How to Use In-Text Citation Bullet Points in MLA
Bullets in written text are used to draw the reader's attention to a list found either inside of a paragraph or standing alone. In MLA style guides, bullets were traditionally shunned, and writers admonished to leave them out of academic writing. However, MLA style guides are used outside of the classroom, and in those writing situations, the in-text or parenthetical citations should be treated like similar citations in a normal paragraph.
Write the citation at the end of each line when the bulleted items are each a separate sentence. Use the traditional MLA parenthetical formatting. Place the last name of the author, a space, and then the page number inside parenthesis at the end of the line containing the fact needing the citation. An example is: (Davis 243).
Write the citation at the end of the last line of bullets when the bulleted lines are created as a part of a long sentence. Place the last name of the author, a space and the page number on which the cited information is found in parenthesis. Follow it with the end punctuation. An example is: (Davis 243).

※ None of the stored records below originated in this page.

-- ==== Sys2Proof/Proofs/ProfileDirective.lean ====
section
-- One proof at a time: a stack for every waiting proof of this text would pass the memory limit of the check.
set_option Elab.async false
/-! SET_PROFILE: its codes, the profile it forms, the clamp mask, and where the profile goes (R112, R113). -/

namespace Sys2Proof.Machine

variable {p : ProfileParams}

/-! ### The codes and the fields they give (R112) -/

theorem profileCodesOk_iff : profileCodesOk p = true ↔
    p.base.toNat ≤ 8 ∧ p.mode.toNat ≤ 1 ∧ p.df.toNat ≤ 1 ∧ p.scale.toNat ≤ 1 := by
  simp [profileCodesOk, and_assoc]

/-- A parameter byte read as a number and as a byte. -/
theorem byte_toNat_eq_iff (b : Byte) {n : Nat} (h : n < 256) : b.toNat = n ↔ b = BitVec.ofNat 8 n := by
  simp [BitVec.toNat_eq_nat, h]

theorem profileFormed_mode : (profileFormed p).mode = .recordRun ↔ p.mode = 1#8 := by
  rw [← byte_toNat_eq_iff p.mode (by decide : 1 < 256)]
  by_cases h : p.mode.toNat = 1 <;> simp [profileFormed, h]

theorem profileFormed_scale : (profileFormed p).scale = .quarter ↔ p.scale = 1#8 := by
  rw [← byte_toNat_eq_iff p.scale (by decide : 1 < 256)]
  by_cases h : p.scale.toNat = 1 <;> simp [profileFormed, h]

/-- DF stands only with the base codes that drop labels (R23, R112). -/
theorem profileFormed_df : (profileFormed p).df = true ↔ p.df = 1#8 ∧ (p.base = 7#8 ∨ p.base = 8#8) := by
  rw [← byte_toNat_eq_iff p.df (by decide : 1 < 256), ← byte_toNat_eq_iff p.base (by decide : 7 < 256),
    ← byte_toNat_eq_iff p.base (by decide : 8 < 256)]
  simp [profileFormed, profileDf]

theorem profileFormed_preroll :
    (profileFormed p).preroll = if p.mode = 1#8 then 0 else min 4096 p.preroll.toNat :=
  if_congr (byte_toNat_eq_iff p.mode (by decide)) rfl (Nat.min_comm ..)

/-- The quantisers in force, each from the value the host wrote and those in force before it (R72). -/
theorem quantisers_limits (qmin qmax start : Nat) :
    let q := quantisers qmin qmax start
    q.1 = min 63 qmin ∧ q.2.1 = max q.1 (min 63 qmax) ∧ q.2.2 = max q.1 (min q.2.1 (min 63 start)) := by
  simp only [quantisers, clampNat, Nat.min_comm _ 63, and_self]

/-! ### The clamp mask (R112) -/

/-- The flags of the clamp mask, from bit 0 up. -/
def profileFlags (p : ProfileParams) : List Bool :=
  let q := profileFormed p
  [decide (p.df.toNat = 1) && !profileDf p, q.rateF != p.rateF.toNat, q.rateP != p.rateP.toNat,
    q.window != p.window.toNat, (q.qminF, q.qmaxF, q.startF) != (p.qminF.toNat, p.qmaxF.toNat, p.startF.toNat),
    (q.qminP, q.qmaxP, q.startP) != (p.qminP.toNat, p.qmaxP.toNat, p.startP.toNat),
    q.patience != p.patience.toNat, q.preroll != p.preroll.toNat, q.width != p.width.toNat,
    q.height != p.height.toNat]

theorem bit_eq_toNat_mul (b : Bool) (k : Nat) : bit b k = b.toNat * 2 ^ k := by
  cases b <;> simp [bit]

theorem ofBoolListLE_toNat_nil : (BitVec.ofBoolListLE []).toNat = 0 := rfl

theorem ofBoolListLE_toNat_cons (b : Bool) (bs : List Bool) :
    (BitVec.ofBoolListLE (b :: bs)).toNat = (BitVec.ofBoolListLE bs).toNat * 2 + b.toNat :=
  BitVec.toNat_concat ..

/-- The mask's flags lie at ten places of their own: it is the number their bits spell. -/
theorem profileMask_eq_flags (p : ProfileParams) :
    profileMask p = (BitVec.ofBoolListLE (profileFlags p)).toNat := by
  simp only [profileMask, profileFlags, bit_eq_toNat_mul, ofBoolListLE_toNat_cons, ofBoolListLE_toNat_nil]
  omega

theorem profileMask_lt (p : ProfileParams) : profileMask p < 1024 := by
  rw [profileMask_eq_flags]
  exact (BitVec.ofBoolListLE (profileFlags p)).isLt.trans_eq (by simp [profileFlags])

theorem profileMask_testBit_iff {i : Nat} {flagged : Prop} (h : (profileFlags p).getD i false = true ↔ flagged) :
    (profileMask p).testBit i = true ↔ flagged := by
  rw [profileMask_eq_flags, BitVec.testBit_toNat, BitVec.getLsbD_ofBoolListLE, h]

/-- DF is dropped where it was asked for with a base code that does not drop labels. -/
theorem profileMask_df : (profileMask p).testBit 0 = true ↔ p.df = 1#8 ∧ (profileFormed p).df = false := by
  refine profileMask_testBit_iff ?_
  rw [← byte_toNat_eq_iff p.df (by decide : 1 < 256)]
  simp [profileFlags, profileFormed]

/-- A flag over three values tells whether any of them differs. -/
theorem triple_bne_iff (a b c x y z : Nat) : ((a, b, c) != (x, y, z)) = true ↔ ¬ (a = x ∧ b = y ∧ c = z) := by
  rw [bne_iff_ne, ne_eq, Prod.mk.injEq, Prod.mk.injEq]

namespace State

variable {s : State}

/-! ### Where the profile goes (R113) -/

theorem applySetProfile_badField (h : ¬ profileCodesOk p = true) :
    s.applySetProfile p = (s, DirectiveResult.refuse .badField) :=
  if_neg h

/-- An activation while STOPPED, with the record limit of the new profile written out (R98, R102, R113). -/
theorem activateStopped_eq (s : State) (q : Profile) : s.activateStopped q = { s with
    takes := { s.takes with profile := q, pendingProfile := none }
    timecode := s.timecode.takeProfile q
    governor := Governor.ofProfile q
    store := s.store.trim (if q.mode = .recordRun ∨
      s.cadence.active.period ≠ (baseRate q.base).period then 0 else min q.preroll 3584) } := by
  rw [activateStopped, trimStore, activate_recordLimit]
  rfl

theorem applySetProfile_stopped (codes : profileCodesOk p = true) (stopped : s.cadence.run = .stopped) :
    s.applySetProfile p = (s.activateStopped (profileFormed p),
      DirectiveResult.carried (if profileMask p = 0 then .none else .clamped) [] (profileMask p)) := by
  rw [applySetProfile, if_pos codes, stopped]

theorem applySetProfile_running (codes : profileCodesOk p = true) (running : s.cadence.run = .running) :
    s.applySetProfile p =
      ({ s with takes := { s.takes with pendingProfile := some (profileFormed p) } },
        DirectiveResult.carried (if s.takes.pendingProfile = none then .pending else .replaced) []
          (profileMask p)) := by
  rw [applySetProfile, if_pos codes, running, ← stagedCode_eq]

end State

/-- Settles O24: the refused codes, each field and flag by its own lemma, and the two places of the profile. -/
theorem setProfileForms : Obligations.SetProfileForms := by
  intro s p ha
  refine ⟨fun bad => ?_, fun base mode df scale => ?_⟩
  · have codes : ¬ profileCodesOk p = true := by
      rw [profileCodesOk_iff]
      omega
    exact congrArg _ (s.direct_refuse (d := .setProfile p) ha (fun _ => rfl) (State.applySetProfile_badField codes))
  · have codes : profileCodesOk p = true := profileCodesOk_iff.mpr ⟨base, mode, df, scale⟩
    have changed {m n : Nat} : (m != n) = true ↔ m ≠ n := bne_iff_ne
    obtain ⟨minF, maxF, startF⟩ := quantisers_limits p.qminF.toNat p.qmaxF.toNat p.startF.toNat
    obtain ⟨minP, maxP, startP⟩ := quantisers_limits p.qminP.toNat p.qmaxP.toNat p.startP.toNat
    refine ⟨profileFormed p, profileMask p, profileFormed_legal codes, rfl, profileFormed_mode, profileFormed_scale,
      profileFormed_df, rfl, rfl, rfl, minF, maxF, startF, minP, maxP, startP, rfl,
      profileFormed_preroll, rfl, rfl, profileMask_lt p, profileMask_df,
      profileMask_testBit_iff changed, profileMask_testBit_iff changed, profileMask_testBit_iff changed,
      profileMask_testBit_iff (triple_bne_iff ..), profileMask_testBit_iff (triple_bne_iff ..),
      profileMask_testBit_iff changed, profileMask_testBit_iff changed, profileMask_testBit_iff changed,
      profileMask_testBit_iff changed, fun stopped => ?_, fun running => ?_⟩
    · rw [← State.activateStopped_eq]
      exact congrArg _ (s.direct_carry (d := .setProfile p) (fields := []) ha (fun _ => rfl)
        (State.applySetProfile_stopped codes stopped))
    · exact congrArg _ (s.direct_carry (d := .setProfile p) (fields := []) ha (fun _ => rfl)
        (State.applySetProfile_running codes running))

end Sys2Proof.Machine
end

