-- ==== Sys2Proof/Proofs/WriterSteps.lean ====
section
-- One proof at a time: a stack for every waiting proof of this text would pass the memory limit of the check.
set_option Elab.async false
/-! The Stream Writer's operations, each by the case it meets (R131 to R138), and the cursors its work leaves. -/

namespace Sys2Proof.Machine

theorem Writer.pool_setPool_eq (w : Writer) (p q : Pool) (x : PoolState) :
    (w.setPool p x).pool q = if q = p then x else w.pool q := by
  cases p <;> cases q <;> rfl

namespace State

variable {s : State} {p : Pool}

/-! ### Scans and closes (R131, R138) -/

/-- A scan reads an entry of a pool's table: `left` entries may still be read, that one included. -/
def scanning (s : State) (p : Pool) (entry left : Nat) : State :=
  { s with
    writer := s.writer.setPool p
      { s.writer.pool p with attempt := some { tag := s.nextTag, entry := entry, left := left } }
    link := s.link ++ [.read s.nextTag (s.board.anchor + BitVec.ofNat 64 (p.table + 32 * entry)) 32]
    nextTag := s.nextTag + 1 }

theorem attempt_free (h : (s.writer.pool p).attempt = none) :
    s.attempt p = s.scanning p (s.writer.pool p).cursor (s.writer.pool p).count := by
  simp only [attempt, h]
  rfl

theorem attempt_held (h : (s.writer.pool p).attempt ≠ none) : s.attempt p = s := by
  obtain ⟨a, ha⟩ := Option.ne_none_iff_exists'.mp h
  simp only [attempt, ha]

theorem attempt_eq (s : State) (p : Pool) : s.attempt p =
    if (s.writer.pool p).attempt ≠ none then s
    else s.scanning p (s.writer.pool p).cursor (s.writer.pool p).count := by
  split
  · exact attempt_held ‹_›
  · exact attempt_free (not_not.mp ‹_›)

theorem closeChunk_none (last : Bool) (h : (s.writer.pool p).chunk = none) : s.closeChunk p last = s := by
  simp only [closeChunk, h]

/-- The engine's part of an entry, byte by byte (R129, R171). -/
theorem enginePart_bytes (state : Nat) (short last : Bool) (take : Word) (sequence offset valid : Nat) :
    enginePart state short last take sequence offset valid =
      [BitVec.ofNat 8 state, BitVec.ofNat 8 (bit short 0 + bit last 1), 0#8, 0#8] ++ leBytes 4 take.toNat ++
        leBytes 4 sequence ++ leBytes 8 offset ++ leBytes 4 valid ++ List.replicate 4 0#8 := rfl

theorem closeChunk_some (last : Bool) {c : Chunk} (h : (s.writer.pool p).chunk = some c) :
    s.closeChunk p last = countClose { s with
      writer := s.writer.setPool p { s.writer.pool p with chunk := none }
      link := s.link ++ [.write (s.board.anchor + BitVec.ofNat 64 (p.table + 32 * c.entry) + 4#64)
        (enginePart 3 (decide (c.used < (s.writer.pool p).chunkSize)) last c.take c.sequence c.offset c.used)] } p := by
  simp only [closeChunk, h]
  rfl

/-! ### Placing bytes (R135, R151) -/

section
variable {k : Work} {src : Source} {total : Nat} {c : Chunk}

theorem placeBytes_seeks (h : (s.writer.pool p).chunk = none) : s.placeBytes p k src total = (s.attempt p, false) := by
  simp only [placeBytes, h]

theorem placeBytes_full (h : (s.writer.pool p).chunk = some c) (full : (s.writer.pool p).chunkSize ≤ c.used) :
    s.placeBytes p k src total = (s.closeChunk p false, true) := by
  simp only [placeBytes, h, if_pos full]

theorem placeBytes_writes {base : HostAddr} (h : (s.writer.pool p).chunk = some c)
    (room : c.used < (s.writer.pool p).chunkSize) (hk : k.page = some (pageOf (c.addr + c.used), base)) :
    s.placeBytes p k src total = (s.writeSegment p c k src total base, true) := by
  simp only [placeBytes, h, if_neg (Nat.not_le_of_lt room), hk, if_true]

/-- A byte on another page than the one before asks for its page. -/
theorem placeBytes_asks (h : (s.writer.pool p).chunk = some c) (room : c.used < (s.writer.pool p).chunkSize)
    (hk : ∀ base, k.page ≠ some (pageOf (c.addr + c.used), base)) :
    s.placeBytes p k src total = match s.translate .writer (c.addr + c.used) with
      | (t, some b) => (t.setWork { k with page := some (pageOf (c.addr + c.used), b) }, true)
      | (t, none) => (t, false) := by
  simp only [placeBytes, h, if_neg (Nat.not_le_of_lt room)]
  cases hp : k.page with
  | none => rfl
  | some held =>
    obtain ⟨page, base⟩ := held
    have other : ¬ page = pageOf (c.addr + c.used) := fun e => hk base (by rw [hp, e])
    exact if_neg other

/-- The writer's request for a page has hit: the work in hand holds its translation (R151, R152). -/
def onPage (s : State) (k : Work) (page way : Nat) (base : HostAddr) : State :=
  State.setWork { s with aperture := s.aperture.use page way } { k with page := some (page, base) }

theorem placeBytes_hits {way : Nat} {base : HostAddr} (h : (s.writer.pool p).chunk = some c)
    (room : c.used < (s.writer.pool p).chunkSize) (hk : ∀ b, k.page ≠ some (pageOf (c.addr + c.used), b))
    (hit : s.aperture.lookup (pageOf (c.addr + c.used)) = some (way, base)) :
    s.placeBytes p k src total = (s.onPage k (pageOf (c.addr + c.used)) way base, true) := by
  rw [placeBytes_asks h room hk, translate_hit s _ _ way base hit]
  rfl

/-- The writer's miss of a page has joined the list. -/
def awaiting (s : State) (page : Nat) : State :=
  { s with aperture := { s.aperture with misses := s.aperture.misses ++ [{ client := .writer, page := page }] } }

theorem translate_joins {addr : Nat} (miss : s.aperture.lookup (pageOf addr) = none)
    (busy : s.aperture.fetch ≠ none) : s.translate .writer addr = (s.awaiting (pageOf addr), none) := by
  obtain ⟨f, hf⟩ := Option.ne_none_iff_exists'.mp busy
  exact translate_join s _ _ f miss hf

theorem translate_fetches {addr : Nat} (miss : s.aperture.lookup (pageOf addr) = none)
    (free : s.aperture.fetch = none) :
    s.translate .writer addr = ((s.awaiting (pageOf addr)).beginFetch (pageOf addr), none) :=
  translate_miss s _ _ miss free
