-- ==== Sys2Proof/Proofs/BoardAttach.lean ====
section
-- One proof at a time: a stack for every waiting proof of this text would pass the memory limit of the check.
set_option Elab.async false
/-! The commit of an anchor, and the two ends of its header read (R163 to R165). -/

namespace Sys2Proof.Machine

namespace State

variable {s : State}

theorem raise_attach (s : State) : s.raise .attach = s.withCauses 0x01#8 :=
  s.raise_eq .attach

/-! ### The commit (R163) -/

theorem commitAnchor_zero {anchor : HostAddr} (zero : anchor = 0#64) : s.commitAnchor anchor =
    { s.loseHost with board := { s.loseHost.board with staging := s.board.staging } } := by
  refine (if_pos zero).trans ?_
  rw [zero, detach_board]
  rfl

theorem commitAnchor_reads {anchor : HostAddr} (nonzero : anchor ≠ 0#64) (aligned : anchor.toNat % 4096 = 0) :
    s.commitAnchor anchor = { s.loseHost with
      board := { staging := s.board.staging, anchor := anchor, mode := .attaching, result := .none,
                 clamped := false, headerRead := some { tag := s.nextTag, anchor := anchor } }
      link := s.link ++ [.read s.nextTag anchor 256]
      nextTag := s.nextTag + 1 } := by
  obtain ⟨-, -, -, link, nextTag, -⟩ := s.detach_frame
  refine (if_neg nonzero).trans ((if_pos aligned).trans ?_)
  simp only [readHeader, issueRead, detach_board, link, nextTag]
  rfl

theorem commitAnchor_misaligned {anchor : HostAddr} (h : anchor.toNat % 4096 ≠ 0) :
    s.commitAnchor anchor = State.withCauses { s.loseHost with
      board := { staging := s.board.staging, anchor := anchor, mode := .detached, result := .misaligned,
                 clamped := false, headerRead := none } } 0x01#8 := by
  have nonzero : anchor ≠ 0#64 := by
    rintro rfl
    exact h rfl
  refine (if_neg nonzero).trans ((if_neg h).trans ((raise_attach _).trans ?_))
  simp only [detach_board]
  rfl

end State

/-- Settles O12: Detach, and then the three cases of the anchor. -/
theorem commitOfAnchor : Obligations.CommitOfAnchor := by
  intro s value
  refine ⟨s.loseHost, s.exec_linkDown, ?_⟩
  rintro anchor rfl
  have commit : exec (.boardAnchorHigh value) s = .next (s.commitAnchor (value ++ s.board.staging)) := rfl
  rw [commit]
  refine ⟨fun zero => ?_, fun nonzero aligned => ?_, fun misaligned => ?_⟩
  · rw [State.commitAnchor_zero zero]
  · rw [State.commitAnchor_reads nonzero aligned]
  · rw [State.commitAnchor_misaligned misaligned]

/-! ### The header read's end (R164) -/

namespace State

variable {s : State} {tag : Nat} {a : HostAddr}

theorem exec_headerReadDone_stands (data : Option (List Byte))
    (h : ∀ a, s.board.headerRead ≠ some { tag := tag, anchor := a }) : exec (.headerReadDone tag data) s = .next s := by
  show execHeaderReadDone tag data s = _
  unfold execHeaderReadDone
  split
  · rfl
  · rename_i r awaited
    refine if_neg ?_
    rintro rfl
    exact h r.anchor awaited

theorem exec_headerReadDone (data : Option (List Byte))
    (awaited : s.board.headerRead = some { tag := tag, anchor := a }) :
    exec (.headerReadDone tag data) s = .next (s.judgeHeader data) := by
  show execHeaderReadDone tag data s = _
  unfold execHeaderReadDone
  simp only [awaited, if_true]

theorem attachFailed_eq (s : State) (result : AttachResult) : s.attachFailed result = State.withCauses { s with
    board := { s.board with mode := .detached, result := result, headerRead := none } } 0x01#8 :=
  raise_attach _

end State

/-- Settles O13: what is awaited, and then what has come. -/
theorem headerReadFailures : Obligations.HeaderReadFailures := by
  intro s tag data
  refine ⟨State.exec_headerReadDone_stands data, fun a awaited => ?_⟩
  rw [State.exec_headerReadDone data awaited]
  refine ⟨?_, ?_⟩
  · rintro rfl
    exact congrArg _ (s.attachFailed_eq .readFailure)
  · rintro bytes rfl other
    exact congrArg _ ((if_neg other).trans (s.attachFailed_eq .format))

/-! ### A good header (R165) -/

/-- The pools a header gives have no chunk and no attempt, and begin at entry and sequence 0 (R130). -/
theorem writerOf_pool (bytes : List Byte) (p : Pool) :
    ((writerOf bytes).pool p).cursor = 0 ∧ ((writerOf bytes).pool p).chunk = none ∧
      ((writerOf bytes).pool p).nextSequence = 0 ∧ ((writerOf bytes).pool p).attempt = none := by
  cases p <;> exact ⟨rfl, rfl, rfl, rfl⟩

theorem Intake.detached_free (k : Intake) : ∀ x ∈ k.detached.slots, x.state = .free := by
  intro x hx
  obtain ⟨y, -, rfl⟩ := List.mem_map.mp hx
  rfl

namespace State

/-- A successful attach: the blocks set up, the attach report under sequence 1, and REPORT and ATTACH. -/
theorem attach_eq (s : State) (bytes : List Byte) :
    let u := s.setUp bytes
    s.attach bytes = State.withCauses { u with
      reportSequence := 1#32, freeIndex := u.freeIndex + 1
      link := u.link ++ reportWrites u.board.anchor 1#32 (u.reportBytes ⟨u, u, u, u, u⟩ u.timecode.freeRun) }
      0x81#8 := by
  intro u
  have view : u.reportView [u] = ⟨u, u, u, u, u⟩ := u.reportView_constant (by simp) (by simp)
  calc s.attach bytes = (u.frameReport [u] u.timecode.freeRun).withCauses 0x01#8 := raise_attach _
    _ = _ := by
      rw [frameReport_eq, withCauses_withCauses, view]
      rfl

end State

/-- Settles O14: the blocks as `State.setUp` leaves them, and `State.attach_eq` for the report and the causes. -/
theorem attachSetsUpEngine : Obligations.AttachSetsUpEngine := by
  intro s tag bytes a awaited format
  refine ⟨s.attach bytes, State.exec_headerReadDone_good awaited format, ?_⟩
  rw [s.attach_eq bytes]
  exact ⟨rfl, rfl, rfl, rfl, rfl, rfl, rfl, rfl, Governor.reset_eq_ofProfile.symm, rfl, rfl, rfl, rfl,
    s.intake.detached_free, rfl, rfl, rfl, rfl, rfl, rfl, rfl, rfl, rfl, rfl, rfl, rfl, writerOf_pool bytes, rfl, rfl,
    rfl, rfl, rfl⟩

end Sys2Proof.Machine
end

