-- ==== Sys2Proof/Certificates/Slice0/Obligations.lean ====
section
/-! DEFINITION. The statements for the provers. Each docstring names the rule of spec/ it formalises; where a statement rests on
a decision the spec marks as its own (D<n> of spec/92_eei_decisions.md), on general knowledge it marks so (G<n> of
spec/93_implementation_defined.md) or on a choice of the model, the docstring says which. Every opcode number but those of
8xy5, Fx55 and Fx65 is the spec's G1 (D21). -/

open Sys2Proof Sys2Proof.Machine

/-! ### Encoding -/

/-- Every well-formed instruction, with every operand at every value, under every configuration, decodes back from its word
(R92, R93; the opcode numbers are D21). -/
def Obligations.DecodeEncodeRoundTrip : Prop :=
  ∀ (cfg : Config) (i : Instr), i.wellFormed cfg = true → decode cfg (encode i) = .instr i

/-- A word that decodes decodes to a well-formed instruction, and is that instruction's word but for the ignored `n` of classes
0x5 and 0x9 (R93, R94, R95; D18, D19). -/
def Obligations.DecodedWordsReencode : Prop :=
  ∀ (cfg : Config) (w : Word) (i : Instr), decode cfg w = .instr i →
    i.wellFormed cfg = true ∧ encode i = canonicalWord w

/-- A decoded word has the `match` of its instruction's opcode-table row under the row's `mask`. -/
def Obligations.DecodedWordsMatchTheirRow : Prop :=
  ∀ (cfg : Config) (w : Word) (i : Instr), decode cfg w = .instr i → w &&& tableMask i = tableMatch i

/-- The illegal words are exactly those R101 lists (R101 is the spec's own inference from R93). -/
def Obligations.IllegalWordsAreExactlyTheListed : Prop :=
  ∀ (cfg : Config) (w : Word), decode cfg w = .unknownOpcode ↔
    (fieldClass w = 0x8#4 ∧ fieldN w ∈ [0x8#4, 0x9#4, 0xA#4, 0xB#4, 0xC#4, 0xD#4, 0xF#4]) ∨
    (fieldClass w = 0xE#4 ∧ fieldKk w ∉ [0x9E#8, 0xA1#8]) ∨
    (fieldClass w = 0xF#4 ∧
      fieldKk w ∉ [0x07#8, 0x0A#8, 0x15#8, 0x18#8, 0x1E#8, 0x29#8, 0x33#8, 0x55#8, 0x65#8]) ∨
    (fieldClass w = 0xB#4 ∧ cfg.bnnnMode = .unknown)

/-- The decode table of spec/95_test_vectors.md L2.1, written out word by word. -/
def Obligations.DecodingOfTheListedWords : Prop :=
  decode Config.default 0x0000#16 = .instr (.sysNnn 0x000#12) ∧
  decode Config.default 0x00E0#16 = .instr .cls ∧
  decode Config.default 0x00EE#16 = .instr .ret ∧
  decode Config.default 0x01E0#16 = .instr (.sysNnn 0x1E0#12) ∧
  decode Config.default 0x1ABC#16 = .instr (.jpNnn 0xABC#12) ∧
  decode Config.default 0x2ABC#16 = .instr (.callNnn 0xABC#12) ∧
  decode Config.default 0x5121#16 = .instr (.seVxVy 0x1#4 0x2#4) ∧
  decode Config.default 0x912F#16 = .instr (.sneVxVy 0x1#4 0x2#4) ∧
  decode Config.default 0x8125#16 = .instr (.subVxVy 0x1#4 0x2#4) ∧
  decode Config.default 0x812E#16 = .instr (.shlVxVy 0x1#4 0x2#4) ∧
  decode Config.default 0xB123#16 = .instr (.jpV0Nnn 0x123#12) ∧
  decode Config.default 0xE0A1#16 = .instr (.sknpVx 0x0#4) ∧
  decode Config.default 0xF033#16 = .instr (.ldBVx 0x0#4) ∧
  decode Config.default 0x8008#16 = .unknownOpcode ∧
  decode Config.default 0xE0A0#16 = .unknownOpcode ∧
  decode Config.default 0xF030#16 = .unknownOpcode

Mention the author's name in the sentence leading preceding the colon before the bulleted list. Once this is done, you don't have to perform the traditional citation. Enclose the page number on which the facts cited are found, in parenthesis. For example, your in-text citation may read (243). Any punctuation follows the closed parenthesis.
- Do not use the bullets for writing MLA style text as an assignment for school.
- The bullets are one long sentence when there are commas at the end of each line and a period or some sort of ending punctuation on the end of the last bulleted line. The bullets are separate sentences or thoughts when each line of text ends with a period or another type of ending punctuation. This is also true if the last line of the bullets does not contain any punctuation.